**Description of the task**
Lines with the word "entries" in them are the ones to copy from the records.

Items from a dataset:
■ ■ ■ ■

/-! ### Ports -/

/-- The ctl entry of a link port; every write is refused while the port is unlicensed (R358). -/
def putPortCtl (s : State) (p v : Nat) : Byte × State :=
  if !portLicensed s p then (dState, s)
  else
    match v with
    | 1 => putOk (trainStart p false [] s)
    | 2 => putOk (trainStart p true (portAt s p).settings s)
    | 3 => putOk (downNow p s)
    | 4 => putOk (rekeyNow p s)
    | _ => (dValue, s)

/-- A piece of bytes put into a longer string. -/
def splice (old : List Byte) (off : Nat) (bs : List Byte) : List Byte :=
  old.take off ++ bs ++ old.drop (off + bs.length)

/-- Writable entries of 0x4000 + p. -/
def putPort (s : State) (p sub off : Nat) (bs : List Byte) : Byte × State :=
  let v := ofLe bs
  match sub with
  | 0x02 => putPortCtl s p v
  | 0x06 => putIf (within (2 ^ 20) (2 ^ 48) v) dValue (modPort s p fun x => { x with rekeyFlits := BitVec.ofNat 64 v }) s
  | 0x07 => putOk (modPort s p fun x => { x with settings := splice (pad 512 x.settings) off bs })
  | 0x0C => putIf (within 100 1000000 v) dValue (modPort s p fun x => { x with resendUs := BitVec.ofNat 32 v }) s
  | 0x0F => putOk (modPort s p fun x => { x with ttl := BitVec.ofNat 8 v })
  | 0x10 => putOk (modPort s p fun x => { x with downVector := BitVec.ofNat 16 v })
  | 0x40 => putOk { s with net := { s.net with route := memWrite s.net.route off bs } }
  | _ => if within 0x20 0x3F sub then
      putOk (modPort s p fun x => { x with credits := Tab.set 496 x.credits (sub - 0x20) (BitVec.ofNat 16 v) })
    else (dReadOnly, s)

/-- The stack port's blob (R356, R396). -/
def put4100 (s : State) (sub off : Nat) (bs : List Byte) : Byte × State :=
  if sub = 7 then putOk { s with stack := { s.stack with settings := splice (pad 512 s.stack.settings) off bs } } else (dReadOnly, s)

/-- Writable entries of 0x4200, but for the request of R172. -/
def put4200 (s : State) (sub v : Nat) : Byte × State :=
  let h := s.hostPort
  match sub with
  | 0x02 => putIf (v == 128 || v == 256 || v == 512) dValue { s with hostPort := { h with maxPayload := BitVec.ofNat 16 v } } s
  | 0x03 => putIf (powerOfTwo 128 4096 v) dValue { s with hostPort := { h with maxRead := BitVec.ofNat 16 v } } s
  | 0x04 => putOk { s with hostPort := { h with roEnable := v == 1 } }
  | 0x05 => putOk { s with hostPort := { h with atomicOk := v == 1 } }
  | 0x09 => putIf (within 1 2048 v) dValue { s with hostPort := { h with msixVectors := BitVec.ofNat 16 v } } s
  | _ => (dReadOnly, s)

/-! ### Power, thermal, faults, gauges, bring-up, debug -/

/-- Writable entries of 0x5000. -/
def put5000 (s : State) (sub v : Nat) : Byte × State :=
  let p := s.power
  let w := BitVec.ofNat 16 v
  match sub with
  | 1 => putIf (within 500 3800 v) dValue { s with power := { p with powerLimit := w } } s
  | 5 => putOk { s with power := { p with warnVector := w } }
  | 6 => putIf (within 5 50 v) dValue { s with power := { p with hysteresis := w } } s
  | _ =>
    if within 0x10 0x17 sub then putOk { s with power := { p with warn := Tab.set 0 p.warn (sub - 0x10) w } }
    else if within 0x18 0x1F sub then
      putIf (decide (v < (Tab.get 0 p.warn (sub - 0x18)).toNat)) dValue
        { s with power := { p with reset := Tab.set 0 p.reset (sub - 0x18) w } } s
    else (dReadOnly, s)

/-- Writable entries of 0x5100. -/
def put5100 (s : State) (sub v : Nat) : Byte × State :=
  let p := s.power
  let w := BitVec.ofNat 16 v
  match sub with
  | 1 => putOk { s with power := { p with throttle := w } }
  | 2 => putIf (decide (p.throttle.toNat < v)) dValue { s with power := { p with critical := w } } s
  | 3 => putIf (decide (v ≤ 1650) && decide (p.critical.toNat < v)) dValue { s with power := { p with shutdown := w } } s
  | 7 => putOk { s with power := { p with thermalVector := w } }
  | _ => (dReadOnly, s)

■ ■ ■ ■

**Response**
/-- Writable entries of 0x4000 + p. -/
/-- Writable entries of 0x4200, but for the request of R172. -/
/-- Writable entries of 0x5000. -/
/-- Writable entries of 0x5100. -/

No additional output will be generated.